Question

The equation of the circle which touches the circle $S \equiv x^2+y^2-10x-4y+19=0$ at the point (2,3) internally and having radius equal to half of the radius of the circle S=0 is

• A. $x^2+y^2+7x+5y+64=0$
• B. $x^2+y^2-7x-5y+16=0$
• C. $x^2+y^2-14x-10y+16=0$
• D. $x^2+y^2-5x-7y+16=0$

Hint:

When two circles with centers $C_1, C_2$ and radii $R_1, R_2$ touch internally, the distance between their centers is the difference of their radii, $C_1C_2 = |R_1-R_2|$. The point of tangency and the two centers are collinear.

Answer 1

The Correct Option is B

Step 1: Find the center and radius of the given circle S.
The equation is $x^2+y^2-10x-4y+19=0$. The center is $C_1 = (-\frac{-10}{2}, -\frac{-4}{2}) = (5, 2)$. The radius is $R_1 = \sqrt{5^2+2^2-19} = \sqrt{25+4-19} = \sqrt{10}$.
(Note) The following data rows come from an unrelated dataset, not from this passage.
theorem State.recOldestRead_frame {w : Nat} {b s : State} (hw : Part.within Part.rcd w = true) (h : Frame w b s) :
    Frame w b (State.recOldestRead s) := by
  unfold State.recOldestRead
  repeat' first
    | with_reducible assumption | exact Part.within_trans (by decide) hw | with_reducible refine Frame.ite ?_ ?_ | split
    | (lift_lets; intros) | with_reducible refine Frame.set_rcd ?_ ?_

theorem State.serviceRx_frame {w : Nat} {b s : State} {t req} (hw : Part.within (Part.rcd ||| Part.cnt ||| Part.trdp) w = true) (h :
    Frame w b s) :
    Frame w b (State.serviceRx s t req).1 := by
  unfold State.serviceRx
  repeat' first
    | with_reducible assumption | exact Part.within_trans (by decide) hw | with_reducible refine Frame.ite ?_ ?_
    | with_reducible refine State.admitPartner_frame ?_ ?_ | with_reducible refine State.trdpRx_frame ?_ ?_ | split
    | (lift_lets; intros)

theorem State.serviceReply_frame {w : Nat} {b s : State} {ip req result body} (hw : Part.within (Part.cnt ||| Part.outs) w = true) (h :
    Frame w b s) :
    Frame w b (State.serviceReply s ip req result body) := by
  unfold State.serviceReply
  repeat' first
    | with_reducible assumption | exact Part.within_trans (by decide) hw | with_reducible refine Frame.ite ?_ ?_
    | with_reducible refine State.sendTelegram_frame ?_ ?_

theorem State.recServe_frame {w : Nat} {b s : State} {ip req body} (hw : Part.within (Part.cnt ||| Part.outs) w = true) (h : Frame w b s)
    :
    Frame w b (State.recServe s ip req body) := by
  unfold State.recServe
  repeat' first
    | with_reducible assumption | exact Part.within_trans (by decide) hw | with_reducible refine Frame.ite ?_ ?_
    | with_reducible refine State.count_frame ?_ ?_ | with_reducible refine State.serviceReply_frame ?_ ?_

theorem State.recRefuse_frame {w : Nat} {b s : State} {ip req} (hw : Part.within (Part.rcd ||| Part.cnt ||| Part.outs) w = true) (h :
    Frame w b s) :
    Frame w b (State.recRefuse s ip req) := by
  unfold State.recRefuse
  repeat' first
    | with_reducible assumption | exact Part.within_trans (by decide) hw | with_reducible refine Frame.ite ?_ ?_
    | with_reducible refine State.recReject_frame ?_ ?_ | with_reducible refine State.count_frame ?_ ?_
    | with_reducible refine State.serviceReply_frame ?_ ?_

theorem State.recOversize_frame {w : Nat} {b s : State} {ip req field} (hw : Part.within (Part.rcd ||| Part.cnt ||| Part.outs) w = true)
    (h : Frame w b s) :
    Frame w b (State.recOversize s ip req field) := by
  unfold State.recOversize
  repeat' first
    | with_reducible assumption | exact Part.within_trans (by decide) hw | with_reducible refine Frame.ite ?_ ?_
    | with_reducible refine State.raise_frame ?_ ?_ | with_reducible refine State.count_frame ?_ ?_
    | with_reducible refine State.serviceReply_frame ?_ ?_

theorem State.recRequest_frame {w : Nat} {b s : State} {t req len f} (hw : Part.within (Part.rcd ||| Part.cnt ||| Part.trdp |||
    Part.outs) w = true)
    (hf : ∀ s x, Frame w b s → Frame w b (f s x)) (h : Frame w b s) : Frame w b (State.recRequest s t req len f) := by
  unfold State.recRequest
  have h1 : Frame w b (s.serviceRx t req).1 := State.serviceRx_frame (Part.within_trans (by decide) hw) h
  dsimp only
  split
  · exact h1
  · exact Frame.ite (State.recRefuse_frame (Part.within_trans (by decide) hw) h1) (Frame.ite (State.recOversize_frame (Part.within_trans
    (by decide) hw) h1) (hf _ _ h1))

theorem State.readReq_frame {w : Nat} {b s : State} {ip b'} (hw : Part.within (Part.rcd ||| Part.cnt ||| Part.outs) w = true) (h : Frame
    w b s) :
    Frame w b (State.readReq s ip b') := by
  unfold State.readReq
  repeat' first
    | with_reducible assumption | exact Part.within_trans (by decide) hw | with_reducible refine Frame.ite ?_ ?_
    | with_reducible refine State.recServe_frame ?_ ?_ | with_reducible refine State.recRefuse_frame ?_ ?_
    | with_reducible refine State.recOversize_frame ?_ ?_

theorem State.holdReq_frame {w : Nat} {b s : State} {ip b'} (hw : Part.within (Part.rcd ||| Part.cnt ||| Part.outs) w = true) (h : Frame
    w b s) :
    Frame w b (State.holdReq s ip b') := by
  unfold State.holdReq
  repeat' first
    | with_reducible assumption | exact Part.within_trans (by decide) hw | with_reducible refine Frame.ite ?_ ?_
    | with_reducible refine State.holdSet_frame ?_ ?_ | with_reducible refine State.holdRelease_frame ?_ ?_
    | with_reducible refine State.recServe_frame ?_ ?_ | with_reducible refine State.recRefuse_frame ?_ ?_

theorem State.uploadReq_frame {w : Nat} {b s : State} {ip b'} (hw : Part.within (Part.rcd ||| Part.cnt ||| Part.trdp ||| Part.twin |||
    Part.outs) w = true) (h : Frame w b s) :
    Frame w b (State.uploadReq s ip b') := by
  unfold State.uploadReq
  repeat' first
    | with_reducible assumption | exact Part.within_trans (by decide) hw | with_reducible refine Frame.ite ?_ ?_
    | with_reducible refine State.sendTelegram_frame ?_ ?_ | with_reducible refine State.recServe_frame ?_ ?_
    | with_reducible refine State.addStream_frame ?_ ?_ | with_reducible refine State.recRefuse_frame ?_ ?_
    | with_reducible refine State.recOversize_frame ?_ ?_ | split | (lift_lets; intros) | with_reducible refine Frame.set_trdp ?_ ?_
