-- ==== Sys2Proof/Laws/FrameReset.lean ====
section
/-!
SUPPORT. Sys2Proof/Laws/FrameReset.lean: the frame of each operation of Machine/Reset.lean.
-/
set_option Elab.async false
namespace Sys2Proof.Machine
open Sys2Proof

theorem State.afterReset_frame {w : Nat} {b s : State} (hw : Part.within (Part.sys ||| Part.nvm ||| Part.cat ||| Part.sc ||| Part.rcd |||
    Part.cnt ||| Part.time ||| Part.seq ||| Part.portals ||| Part.obs ||| Part.axes ||| Part.fb ||| Part.links ||| Part.ilk ||| Part.fio
    ||| Part.loads ||| Part.net ||| Part.trdp ||| Part.conns ||| Part.twin ||| Part.regs ||| Part.mem ||| Part.outs ||| Part.restart |||
    Part.states ||| Part.actions) w = true) (h : Frame w b s) :
    Frame w b (State.afterReset s) := by
  refine Frame.upd (s := s) ?_ ?_ ?_ ?_ ?_ ?_ ?_ ?_ ?_ ?_ ?_ ?_ ?_ ?_ ?_ ?_ ?_ ?_ ?_ ?_ ?_ ?_ ?_ ?_ ?_ ?_ ?_ ?_ ?_ ?_ ?_ ?_ ?_ ?_ ?_ ?_
    ?_ ?_ h
  all_goals first
    | exact fun k => Part.out_absurd hw rfl k | exact fun _ => rfl | exact Nat.le_refl _ | exact id | exact fun _ k => k
    | exact List.prefix_refl _ | exact Table.wf_filter _ _ _
    | exact fun _ => Or.inr ⟨Or.inl rfl, rfl, rfl⟩

theorem State.tryRelease_frame {w : Nat} {b s : State} (hw : Part.within (Part.sys ||| Part.startup) w = true) (h : Frame w b s) :
    Frame w b (State.tryRelease s) := by
  unfold State.tryRelease
  repeat' first
    | with_reducible assumption | exact Part.within_trans (by decide) hw | with_reducible refine Frame.ite ?_ ?_ | exact id
    | exact fun _ => ⟨rfl, rfl, rfl⟩ | exact fun k => Part.out_absurd hw (by decide) k | split | (lift_lets; intros)
    | with_reducible refine Frame.set_sys ?_ ?_ ?_ ?_ ?_

theorem State.systemReset_frame {w : Nat} {b s : State} {reason} (hw : Part.within (Part.sys ||| Part.bk ||| Part.nvm ||| Part.cat |||
    Part.sc ||| Part.rcd ||| Part.cnt ||| Part.time ||| Part.seq ||| Part.portals ||| Part.obs ||| Part.axes ||| Part.fb ||| Part.links
    ||| Part.ilk ||| Part.fio ||| Part.loads ||| Part.net ||| Part.trdp ||| Part.conns ||| Part.twin ||| Part.regs ||| Part.mem |||
    Part.outs ||| Part.restart ||| Part.states ||| Part.actions) w = true) (h : Frame w b s) :
    Frame w b (State.systemReset s reason) := by
  unfold State.systemReset
  repeat' first
    | with_reducible assumption | exact Part.within_trans (by decide) hw | with_reducible refine Frame.ite ?_ ?_
    | with_reducible refine State.afterReset_frame ?_ ?_ | exact id | exact fun _ => ⟨rfl, rfl, rfl⟩
    | exact fun k => Part.out_absurd hw (by decide) k | split | (lift_lets; intros) | with_reducible refine Frame.set_sys ?_ ?_ ?_ ?_ ?_
    | with_reducible refine Frame.set_bk ?_ ?_ | with_reducible refine Frame.set_sys_bk ?_ ?_ ?_ ?_ ?_

theorem State.resetNow_frame {w : Nat} {b s : State} {reason} (hw : Part.within (Part.sys ||| Part.bk ||| Part.nvm ||| Part.cat |||
    Part.sc ||| Part.rcd ||| Part.cnt ||| Part.time ||| Part.seq ||| Part.portals ||| Part.obs ||| Part.axes ||| Part.fb ||| Part.links
    ||| Part.ilk ||| Part.fio ||| Part.loads ||| Part.net ||| Part.trdp ||| Part.conns ||| Part.twin ||| Part.regs ||| Part.mem |||
    Part.outs ||| Part.restart ||| Part.states ||| Part.actions) w = true) (h : Frame w b s) :
    Frame w b (State.resetNow s reason) := by
  unfold State.resetNow
  have h1 : Frame w b (s.systemReset reason) := State.systemReset_frame (Part.within_trans (by decide) hw) h
  have h2 : (s.systemReset reason).JustReset := ⟨Or.inl rfl, rfl, rfl⟩
  generalize s.systemReset reason = x at h1 h2
  unfold State.tryRelease
  split
  · refine h1.trans ?_
    refine Frame.upd (s := x) ?_ ?_ ?_ ?_ ?_ ?_ ?_ ?_ ?_ ?_ ?_ ?_ ?_ ?_ ?_ ?_ ?_ ?_ ?_ ?_ 
      ?_ ?_ ?_ ?_ ?_ ?_ ?_ ?_ ?_ ?_ ?_ ?_ ?_ ?_ ?_ ?_ ?_ ?_ (Frame.refl w x)
    all_goals first
      | exact fun k => Part.out_absurd hw rfl k | exact fun _ => rfl | exact Nat.le_refl _ | exact id | exact fun _ k => k
      | exact List.prefix_refl _ | exact fun _ => Or.inr ⟨Or.inr rfl, h2.2.1, h2.2.2⟩
  · exact h1

theorem State.powerOn_frame {w : Nat} {b s : State} {secs} (hw : Part.within (Part.sys ||| Part.bk ||| Part.nvm ||| Part.cat ||| Part.sc
    ||| Part.rcd ||| Part.cnt ||| Part.time ||| Part.seq ||| Part.portals ||| Part.obs ||| Part.axes ||| Part.fb ||| Part.links |||
    Part.ilk ||| Part.fio ||| Part.loads ||| Part.net ||| Part.trdp ||| Part.conns ||| Part.twin ||| Part.regs ||| Part.mem |||
    Part.outs ||| Part.restart ||| Part.states ||| Part.actions) w = true) (h : Frame w b s) :
    Frame w b (State.powerOn s secs) := by
  unfold State.powerOn
  repeat' first
    | with_reducible assumption | exact Part.within_trans (by decide) hw | with_reducible refine Frame.ite ?_ ?_
    | with_reducible refine State.systemReset_frame ?_ ?_ | exact Nat.le_refl _ | exact id | exact fun _ => rfl | exact fun _ _ => rfl
    | exact fun _ => ⟨rfl, rfl⟩ | exact fun _ => ⟨rfl, rfl, rfl⟩ | exact fun k => Part.out_absurd hw (by decide) k | split
    | (lift_lets; intros) | with_reducible refine Frame.set_sys_bk_time ?_ ?_ ?_ ?_ ?_ ?_

theorem State.brownOut_frame {w : Nat} {b s : State} {supply} (hw : Part.within (Part.sys ||| Part.bk ||| Part.nvm ||| Part.cat |||
    Part.sc ||| Part.rcd ||| Part.cnt ||| Part.time ||| Part.seq ||| Part.portals ||| Part.obs ||| Part.axes ||| Part.fb ||| Part.links
    ||| Part.ilk ||| Part.fio ||| Part.loads ||| Part.net ||| Part.trdp ||| Part.conns ||| Part.twin ||| Part.regs ||| Part.mem |||
    Part.outs ||| Part.restart ||| Part.states ||| Part.actions) w = true) (h : Frame w b s) :
    Frame w b (State.brownOut s supply) := by
  unfold State.brownOut
  repeat' first
    | with_reducible assumption | exact Part.within_trans (by decide) hw | with_reducible refine Frame.ite ?_ ?_
    | with_reducible refine State.systemReset_frame ?_ ?_ | with_reducible refine State.pass_frame ?_ ?_ | exact id
    | exact fun _ => ⟨rfl, rfl, rfl⟩ | exact fun k => Part.out_absurd hw (by decide) k | split | (lift_lets; intros)
    | with_reducible refine Frame.set_sys ?_ ?_ ?_ ?_ ?_

theorem State.shelveEnd_frame {w : Nat} {b s : State} {cause} (hw : Part.within Part.sys w = true) (h : Frame w b s) :
    Frame w b (State.shelveEnd s cause) := by
  unfold State.shelveEnd
  repeat' first
    | with_reducible assumption | exact Part.within_trans (by decide) hw | with_reducible refine Frame.ite ?_ ?_ | exact id
    | exact fun _ => ⟨rfl, rfl, rfl⟩ | exact fun k => Part.out_absurd hw (by decide) k | split | (lift_lets; intros)
    | with_reducible refine Frame.set_sys ?_ ?_ ?_ ?_ ?_

theorem State.shelve_frame {w : Nat} {b s : State} (hw : Part.within Part.sys w = true) (h : Frame w b s) :
    Frame w b (State.shelve s) := by
  unfold State.shelve
  repeat' first
    | with_reducible assumption | exact Part.within_trans (by decide) hw | with_reducible refine Frame.ite ?_ ?_
    | with_reducible refine when_frame (fun _ _ => ?_) ?_ | exact id | exact fun _ => ⟨rfl, rfl, rfl⟩
    | exact fun k => Part.out_absurd hw (by decide) k | split | (lift_lets; intros) | with_reducible refine Frame.set_sys ?_ ?_ ?_ ?_ ?_

theorem State.judgeShelf_frame {w : Nat} {b s : State} (hw : Part.within Part.sys w = true) (h : Frame w b s) :
    Frame w b (State.judgeShelf s) := by
  unfold State.judgeShelf
  repeat' first
    | with_reducible assumption | exact Part.within_trans (by decide) hw | with_reducible refine Frame.ite ?_ ?_
    | with_reducible refine State.shelveEnd_frame ?_ ?_

theorem State.shelveReady_frame {w : Nat} {b s : State} (hw : Part.within (Part.sys ||| Part.bk) w = true) (h : Frame w b s) :
    Frame w b (State.shelveReady s) := by
  unfold State.shelveReady
  repeat' first
    | with_reducible assumption | exact Part.within_trans (by decide) hw | with_reducible refine Frame.ite ?_ ?_
    | with_reducible refine when_frame (fun _ _ => ?_) ?_ | with_reducible refine State.judgeShelf_frame ?_ ?_ | exact id
    | exact fun _ => ⟨rfl, rfl, rfl⟩ | exact fun k => Part.out_absurd hw (by decide) k | split | (lift_lets; intros)
    | with_reducible refine Frame.set_sys ?_ ?_ ?_ ?_ ?_ | with_reducible refine Frame.set_bk ?_ ?_
    | with_reducible refine Frame.set_sys_bk ?_ ?_ ?_ ?_ ?_

theorem wakeDrop_frame {w : Nat} {b s : State} {d t src} (hw : Part.within (Part.sys ||| Part.bk ||| Part.time) w = true)
    (h : Frame w b s) : Frame w b (
      let s1 := s.passTo (t + d)
      { s1 with sys := { s1.sys with pwrEnLow := false, wakeHeld := 0, shelving := false }, bk := { s1.bk with wakeSrc := src } }) :=
  Frame.set_sys_bk (s := s.passTo (t + d)) (Part.within_trans (by decide) hw) id id (fun _ => ⟨rfl, rfl, rfl⟩) (State.passTo_frame
    (Part.within_trans (by decide) hw) h)

theorem State.wakeRelease_frame {w : Nat} {b s : State} {src} (hw : Part.within (Part.sys ||| Part.bk ||| Part.time) w = true) (h : Frame
    w b s) :
    Frame w b (State.wakeRelease s src) := by
  unfold State.wakeRelease
  refine Frame.ite ?_ (Frame.ite (State.shelveEnd_frame (Part.within_trans (by decide) hw) h) h)
  split
  · exact wakeDrop_frame (Part.within_trans (by decide) hw) h
  · exact Frame.set_sys (Part.within_trans (by decide) hw) id id (fun _ => ⟨rfl, rfl, rfl⟩) h

theorem State.supplyReturn_frame {w : Nat} {b s : State} (hw : Part.within (Part.sys ||| Part.bk ||| Part.time) w = true) (h : Frame w b
    s) :
    Frame w b (State.supplyReturn s) := by
  unfold State.supplyReturn
  repeat' first
    | with_reducible assumption | exact Part.within_trans (by decide) hw | with_reducible refine Frame.ite ?_ ?_
    | with_reducible refine when_frame (fun _ _ => ?_) ?_ | with_reducible refine State.wakeRelease_frame ?_ ?_ | exact id
    | exact fun _ => rfl | exact fun _ _ => rfl | exact fun _ => ⟨rfl, rfl⟩ | exact fun _ => ⟨rfl, rfl, rfl⟩
    | exact fun k => Part.out_absurd hw (by decide) k | split | (lift_lets; intros)
    | with_reducible refine Frame.set_sys_bk ?_ ?_ ?_ ?_ ?_

end Sys2Proof.Machine
end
Step 2: Determine the center and radius of the required circle S'.
Let the center of S' be $C_2$ and radius be $R_2$. We are given that $R_2 = \frac{1}{2}R_1 = \frac{\sqrt{10}}{2}$. The circles touch internally at the point $P(2,3)$. For internal tangency, the centers and the point of contact are collinear. The center $C_2$ must lie on the line segment joining $C_1$ and $P$. The distance between the centers is $C_1C_2 = R_1 - R_2 = \sqrt{10} - \frac{\sqrt{10}}{2} = \frac{\sqrt{10}}{2}$. Since $C_2P = R_2 = \frac{\sqrt{10}}{2}$, we have $C_1C_2 = C_2P$. This means $C_2$ is the midpoint of the segment $C_1P$.

Step 3: Calculate the coordinates of the center $C_2$.
Using the midpoint formula for $C_1(5,2)$ and $P(2,3)$: \[ C_2 = \left(\frac{5+2}{2}, \frac{2+3}{2}\right) = \left(\frac{7}{2}, \frac{5}{2}\right). \]

Step 4: Write the equation of the required circle S'.
The circle has center $(7/2, 5/2)$ and radius $R_2 = \sqrt{10}/2$. The equation is $(x - h)^2 + (y - k)^2 = R^2$. \[ \left(x - \frac{7}{2}\right)^2 + \left(y - \frac{5}{2}\right)^2 = \left(\frac{\sqrt{10}}{2}\right)^2. \] \[ x^2 - 7x + \frac{49}{4} + y^2 - 5y + \frac{25}{4} = \frac{10}{4}. \] Multiplying by 4 to clear the denominators: \[ 4x^2 - 28x + 49 + 4y^2 - 20y + 25 = 10. \] \[ 4x^2 + 4y^2 - 28x - 20y + 74 - 10 = 0. \] \[ 4x^2 + 4y^2 - 28x - 20y + 64 = 0. \] Dividing by 4 gives the final equation: \[ x^2 + y^2 - 7x - 5y + 16 = 0. \] This matches option (B).